Belzoni, Miss., cotton producer Willard Jack went long on diesel fuel in 2000 and saved 45 cents a gallon. Jack has a 15,000-gallon storage tank for farm purposes that he routinely uses to go long on fuel (purchase the commodity at a low price before he needs it).

But with an annual fuel demand of over 100,000 gallons, it was still necessary to do quite a bit of “as-needed” purchasing for farm needs, especially to run center pivots during dry years like 2000.

Curious about the differences in costs between the two purchasing methods, in 2000 Jack tracked the price he paid ahead of time versus fuel he bought as needed. The difference was 45 cents a gallon.

This convinced Jack to build a second 15,000-gallon storage tank for the farm last fall. “If you burn 100,000 gallons of fuel on a farm and you can save yourself even 20 to 30 cents, that's $20,000 to $30,000.

“It may not be a big thing, but it adds up. Everybody is talking about saving money. It's just one more way that you can manage things a little closer.”

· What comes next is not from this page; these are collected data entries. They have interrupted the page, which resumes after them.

-- ==== Sys2Proof/WellFormed.lean ====
section
/-! DEFINITION. Well-formed instructions: every must-be-zero field is zero and every field holds a value that its
row allows (R8, R29, R32, R33, and the rules named below). The decoder accepts exactly the well-formed words;
any other word traps ILLEGAL at decode. -/

namespace Sys2Proof

/-- R307: the two destinations of a compare differ, unless both are p7. -/
def compareDests (o : CArgs) : Bool := o.d1 != o.d2 || o.d1 == 7

/-- R270, R123: a counter named by field b is d0 to d5, or 7 for none. -/
def counterOk (b : BitVec 5) : Bool := b.toNat < 6 || b == 7

/-- R29, R145: unit mode leaves [21:17] zero; segment mode holds 1 to 7, or 0 for the `.w` form. -/
def modeFields (o : MArgs) : Bool :=
  if o.mode == 0 then o.b == 0 else if o.mode == 3 then decide (o.b.toNat < 8) else true

/-- R32: VGLL and VSCC take the ordered-index form only in indexed mode. -/
def orderedOnlyIndexed (o : MArgs) : Bool := o.cls.toNat < 8 || o.mode == 2

/-- The well-formed instructions. An event has no fields to restrict. -/
def Instr.wf : Instr → Bool
  | .reset _ => true
  | .memoryReadRequest _ => true
  | .memoryWriteRequest _ => true
  | .lineFill _ => true
  | .lineWriteback _ => true
  | .parityDelta _ => true
  | .writebackComplete _ => true
  | .reconstructionHold _ => true
  | .stackLost _ => true
  | .rebuildStripe => true
  | .tupleRequestStep _ => true
  | .tupleWithdraw _ => true
  | .tupleReply _ => true
  | .countedOpComplete _ => true
  | .pinAdmit _ => true
  | .watermarkRelease => true
  | .engineStreamStart _ => true
  | .landing _ => true
  | .streamFail _ => true
  | .userInterruptEntry => true
  | .userFrameFaultEntry _ => true
  | .trapEntry _ => true
  | .pendingErrorTrap => true
  | .wakeInterrupt => true
  | .mgmtInterrupt => true
  | .preemptionPoint => true
  | .stripAgeExpiry => true
  | .stripRewind _ => true
  | .idleTimeout => true
  | .dispatchPacket => true
  | .dependenceRead _ => true
  | .placeUnit _ => true
  | .launchDoneAdd _ => true
  | .qtail _ => true
  | .qctl _ => true
  | .ownwin _ => true
  | .mbdone _ => true
  | .mbAttest _ => true
  | .mbKeyLoad _ => true
  | .mbAccessEntry _ => true
  | .mbErrorCounts _ => true
  | .mbFirmwareStage _ => true
  | .mbPowerCap _ => true
  | .mbCertChain _ => true
  | .mbUnknownCommand _ => true
  | .registerWrite _ => true
  | .frctl _ => true
  | .bqpush _ => true
  | .efcclr => true
  | .mseqRestart _ => true
  | .mseqAbandon _ => true
  | .weightLoad _ => true
  | .seqBLoad _ => true
  | .seqARow _ => true
  | .drainGroup _ => true
  | .seqZeroRows _ => true
  | .seqStop _ => true
  | .ulianeDataFlit _ => true
  | .ulianeIdleFlit _ => true
  | .ulianeAckFlit _ => true
  | .ulianeRetryFlit _ => true
  | .linkDown _ => true
  | .cxlSnoop _ => true
  | .correctedError _ => true
  | .powerThrottle _ => true
  | .waitgeRecheck => true
  | .add _ => true
  | .sub _ => true
  | .and _ => true
  | .or _ => true
  | .xor _ => true
  | .andn _ => true
  | .shl _ => true
  | .shr _ => true
  | .sra _ => true
  | .rotl _ => true
  | .min _ => true
  | .max _ => true
  | .minn _ => true
  | .maxn _ => true
  | .mul _ => true
  | .mulh _ => true
  | .mulhn _ => true
  | .div _ => true
  | .divn _ => true
  | .rem _ => true
  | .remn _ => true
  | .clz o => o.b == 0
  | .ctz o => o.b == 0
  | .popc o => o.b == 0
  | .sextb o => o.b == 0
  | .sexth o => o.b == 0
  | .sextw o => o.b == 0
  | .zextb o => o.b == 0
  | .zexth o => o.b == 0
  | .zextw o => o.b == 0
  | .addi _ => true
  | .andi _ => true
  | .ori _ => true
  | .xori _ => true
  | .shli o => o.imm.toNat < 64
  | .shri o => o.imm.toNat < 64
  | .srai o => o.imm.toNat < 64
  | .lih _ => true
  | .addpc _ => true
  | .cmp o => o.cond.toNat < 12 && compareDests o
  | .cmpImm o => o.cond.toNat < 12 && compareDests o
  | .fcmp o => o.cond.toNat < 8 && compareDests o
  | .fcmpD o => o.cond.toNat < 8 && compareDests o
  | .pand o => o.b.toNat < 8 && o.a.toNat < 8 && o.d.toNat < 8
  | .por o => o.b.toNat < 8 && o.a.toNat < 8 && o.d.toNat < 8
  | .pxor o => o.b.toNat < 8 && o.a.toNat < 8 && o.d.toNat < 8
  | .pandn o => o.b.toNat < 8 && o.a.toNat < 8 && o.d.toNat < 8
  | .pmov o => o.b == 0 && o.a.toNat < 8 && o.d.toNat < 8
  | .pnot o => o.b == 0 && o.a.toNat < 8 && o.d.toNat < 8
  | .b o => o.cond.toNat < 6
  | .bp _ => true
  | .call _ => true
  | .callr _ => true
  | .bqNz o => o.b == 0 && o.a.toNat < 2
  | .bqZ o => o.b == 0 && o.a.toNat < 2
  | .ldb o => o.ctr != 6
  | .ldh o => o.ctr != 6
  | .ldw o => o.ctr != 6
  | .ldd o => o.ctr != 6
  | .ldbn o => o.ctr != 6
  | .ldhn o => o.ctr != 6
  | .ldwn o => o.ctr != 6
  | .stb o => o.ctr != 6
  | .sth o => o.ctr != 6
  | .stw o => o.ctr != 6
  | .std o => o.ctr != 6
  | .ldacq o => o.data == 0 && o.scope.toNat < 9
  | .strel o => o.d == 0 && o.scope.toNat < 9
  | .ldl o => o.data == 0 && o.scope.toNat < 9
  | .stc o => o.scope.toNat < 9
  | .fadd _ => true
  | .fsub _ => true
  | .fmul _ => true
  | .fdiv _ => true
  | .fsqrt o => o.b == 0
  | .fmin _ => true
  | .fmax _ => true
  | .fma _ => true
  | .fnma _ => true
  | .fcvti o => o.b.toNat < 4
  | .fcvtf o => o.b.toNat < 4
  | .fcvtp o => o.b.toNat < 7 && o.b != 3
  | .faddD _ => true
  | .fsubD _ => true
  | .fmulD _ => true
  | .fdivD _ => true
  | .fsqrtD o => o.b == 0
  | .fminD _ => true
  | .fmaxD _ => true
  | .fmaD _ => true
  | .fnmaD _ => true
  | .fcvtiD o => o.b.toNat < 4
  | .fcvtfD o => o.b.toNat < 4
  | .fcvtpD o => o.b.toNat < 7 && o.b != 3
  | .csrr o => o.a == 0
  | .csrw o => o.d == 0
  | .csrx _ => true
  | .svc o => o.b == 0 && o.a == 0
  | .trap o => o.b == 0 && o.a == 0
  | .tret o => o.b == 0 && o.a == 0 && o.d == 0
  | .uiret o => o.stall == 0 && o.b == 0 && o.a == 0 && o.d == 0
  | .idle o => o.b == 0 && o.a == 0 && o.d == 0
  | .nop o => o.b == 0 && o.a == 0 && o.d == 0
  | .brk o => o.b == 0 && o.a == 0 && o.d == 0
  | .exit o => o.b == 0 && o.a == 0 && o.d == 0
  | .vadd _ => true
  | .vsub _ => true
  | .vmul _ => true
  | .vmulh _ => true
  | .vmulhn _ => true
  | .vmin _ => true
  | .vmax _ => true
  | .vminn _ => true
  | .vmaxn _ => true
  | .vand _ => true
  | .vor _ => true
  | .vxor _ => true
  | .vandn _ => true
  | .vshl _ => true
  | .vshr _ => true
  | .vsra _ => true
  | .vsadd _ => true
  | .vssub _ => true
  | .vsaddn _ => true
  | .vssubn _ => true
  | .vabsd _ => true
  | .vclz o => !o.x && o.b == 0
  | .vpopc o => !o.x && o.b == 0
  | .vneg o => !o.x && o.b == 0
  | .vfadd _ => true
  | .vfsub _ => true
  | .vfmul _ => true
  | .vfma _ => true
  | .vfms _ => true
  | .vfnma _ => true
  | .vfdiv _ => true
  | .vfsqrt o => !o.x && o.b == 0
  | .vfmin _ => true
  | .vfmax _ => true
  | .vfabs o => !o.x && o.b == 0
  | .vfneg o => !o.x && o.b == 0
  | .vfclass o => !o.x && o.b == 0
  | .vcmp o => o.d.toNat < 8 && o.cond.toNat < 12
  | .vfcmp o => o.d.toNat < 8 && o.cond.toNat < 8
  | .kand o => !o.x && o.b.toNat < 8 && o.a.toNat < 8 && o.d.toNat < 8
  | .kor o => !o.x && o.b.toNat < 8 && o.a.toNat < 8 && o.d.toNat < 8
  | .kxor o => !o.x && o.b.toNat < 8 && o.a.toNat < 8 && o.d.toNat < 8
  | .kandn o => !o.x && o.b.toNat < 8 && o.a.toNat < 8 && o.d.toNat < 8
  | .knot o => !o.x && o.b == 0 && o.a.toNat < 8 && o.d.toNat < 8
  | .kmov o => !o.x && o.b == 0 && o.a.toNat < 8 && o.d.toNat < 8
  | .kpopc o => !o.x && o.b == 0 && o.a.toNat < 8
  | .kfirst o => !o.x && o.b == 0 && o.a.toNat < 8
  | .vmv o => !o.x && o.b == 0
  | .vmvX o => o.x && o.a == 0
  | .vbcast o => o.x
  | .vsel o => !o.x
  | .vslideup o => o.x
  | .vslidedn o => o.x
  | .vgathr o => !o.x
  | .vcompr o => !o.x && o.b == 0
  | .vexpnd o => !o.x && o.b == 0
  | .viota o => !o.x && o.b == 0 && o.a == 0
  | .vexts o => o.x && !o.neg && o.mask == 7
  | .vinss o => o.x && !o.neg && o.mask == 7
  | .vrowmv o => o.x
  | .vtrn o => !o.x && o.b == 0
  | .vcvt o => !o.x && o.b.toNat < 8
  | .vcbenc o => !o.x && o.b == 0
  | .vcbdec o => !o.x && o.b == 0
  | .vpack o => !o.x
  | .vunpk o => o.x
  | .vredo _ => true
  | .vredt _ => true
  | .vredmax _ => true
  | .vredmin _ => true
  | .vredand _ => true
  | .vredor _ => true
  | .vdoto o => !o.x
  | .vdott o => !o.x
  | .vexp2 o => !o.x && o.b == 0
  | .vlog2 o => !o.x && o.b == 0
  | .vrcp o => !o.x && o.b == 0
  | .vrsq o => !o.x && o.b == 0
  | .vsin o => !o.x && o.b == 0
  | .vcos o => !o.x && o.b == 0
  | .vtanh o => !o.x && o.b == 0
  | .vsigm o => !o.x && o.b == 0
  | .vmrg o => !o.x && !o.neg && o.mask == 7
  | .vmrgi o => !o.x && !o.neg && o.mask == 7
  | .vbsrch o => !o.x
  | .vconf o => o.b == 0 && o.d == 0 && o.a.toNat < 4
  | .vsetl o => o.b.toNat < 2
  | .vclaim o => o.b.toNat < 2
  | .vclaimp o => o.b.toNat < 2
  | .vsett o => o.b == 0 && o.d.toNat < 2
  | .vcbld o => o.d.toNat < 4
  | .wthset o => o.b == 0 && o.d.toNat < 8
  | .vld o => modeFields o
  | .vst o => modeFields o
  | .vstn o => modeFields o
  | .vldcl o => o.mode == 2
  | .vstcl o => o.mode == 2
  | .vgll o => o.cls.toNat % 8 == 0 && o.mode != 3 && modeFields o && orderedOnlyIndexed o
  | .vscc o => o.mode != 3 && modeFields o && orderedOnlyIndexed o
  | .vlda o => modeFields o
  | .vstl o => modeFields o
  | .qdrain o => o.b == 0 && o.d == 0
  | .fence o => o.b == 0 && o.d.toNat < 9
  | .efence o => o.b == 0 && o.a == 0 && o.d == 0
  | .waitge o => o.d.toNat < 9
  | .waitdc o => o.a.toNat < 8 && o.d == 0 && o.a.toNat < 6
  | .bar o => o.b == 0 && o.d.toNat < 8
  | .hgive o => o.d == 0
  | .htake o => o.b == 0 && o.d == 0
  | .enq o => o.d.toNat < 16
  | .deq o => o.a.toNat < 16 && counterOk (o.b)
  | .venq o => o.b == 0 && o.d.toNat < 16
  | .vdeq o => o.b == 0 && o.a.toNat < 16
  | .stream o => o.d.toNat < 16
  | .charm o => o.d.toNat < 16
  | .chstat o => o.a.toNat < 16 && counterOk (o.b)
  | .chclr o => o.b == 0 && o.a == 0 && o.d.toNat < 16
  | .tdep _ => true
  | .tcpy _ => true
  | .ttak _ => true
  | .tcpyn _ => true
  | .ttakn _ => true
  | .treg _ => true
  | .tfree o => o.b == 0 && o.d == 0
  | .gsub o => !o.x
  | .gadd o => !o.x
  | .gscale _ => true
  | .gdot o => !o.x
  | .gcross o => !o.x
  | .glen o => !o.x && o.b == 0
  | .gcvt _ => true
  | .gxfm o => !o.x
  | .gtag o => !o.x && o.b == 0
  | .gsettag _ => true
  | .gchk o => !o.x && o.b == 0 && o.d.toNat < 8
  | .gretag o => !o.x && o.b == 0
  | .fnew o => o.b == 0
  | .ffree o => o.b == 0 && o.d == 0
  | .fupd o => o.d == 0
  | .fsplit o => o.b == 0
  | .frepar _ => true
  | .ffence o => o.b == 0 && o.a == 0 && o.d == 0
  | .gcell o => o.x
  | .hins o => !o.x && o.d.toNat < 8
  | .hlook o => o.x
  | .hclr o => !o.x && !o.neg && o.mask == 7 && o.b == 0 && o.a == 0 && o.d == 0
  | .wfwd o => o.x && !o.neg && o.mask == 7
  | .winv o => !o.x && !o.neg && o.mask == 7 && o.b == 0
  | .wtag o => !o.x && !o.neg && o.mask == 7 && o.b == 0
  | .wsettag o => o.x && !o.neg && o.mask == 7 && o.a == 0
  | .mcfg o => o.b == 0 && o.d.toNat < 4
  | .mldb o => o.d == 0
  | .mmac o => o.d.toNat < 4
  | .mdrain o => o.b == 0 && o.d.toNat < 4
  | .mzero o => o.b == 0 && o.d.toNat < 4
  | .mwait o => o.b == 0 && o.d == 0
  | .msync o => o.b == 0 && o.a == 0 && o.d == 0
  | .mstep o => o.b == 0 && o.a.toNat < 4
  | .launch o => o.b == 0
  | .spawn o => o.b == 0
  | .steal o => o.b == 0
  | .taskget o => o.b == 0
  | .yield o => o.b == 0 && o.a == 0 && o.d == 0
  | .tlbi o => o.d == 0
  | .msq o => !o.neg && o.b == 0
  | .migrate o => o.d == 0
  | .keyld _ => true
  | .actbl o => o.d == 0
  | .preempt _ => true
  | .resume _ => true
  | .pfx o => o.copy == 0
  | .pfxCopy _ => true
  | .cAdd o => o.a != 0
  | .cSub o => o.a != 0
  | .cAnd o => o.a != 0
  | .cOr o => o.a != 0
  | .cXor o => o.a != 0
  | .cShl o => o.a != 0
  | .cShr o => o.a != 0
  | .cAddi o => o.a != 0
  | .cMov o => o.a != 0
  | .cLdd o => o.a != 0
  | .cStd _ => true
  | .cBnz _ => true
  | .cNop o => o.b == 0 && o.a == 0
  | .migrationComplete _ => true
  | .ulianeLinkUp _ => true
  | .hostWindowNoAnswer _ => true
  | .laneGroupArbitration _ => true

end Sys2Proof
end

Jack, who was already well-versed on purchasing diesel in bulk through his company, Willard Jack Trucking, tracks heating oil futures to get an idea of where diesel prices are. “Heating oil futures used to track farm diesel real close. It still tracks it pretty close. The only thing is that the fuel prices have become very volatile.

“So far this year the low range of the heating oil futures was 67 cents and the high was 88 cents. That's over a 20-cent trading range, or over 25 percent of the value. So there's some real opportunities there if you watch the trends.”

At one time, fuel suppliers would let Jack and other farmers book ahead on fuel purchases. But the last couple of years, prices have been choppy and suppliers backed off the practice.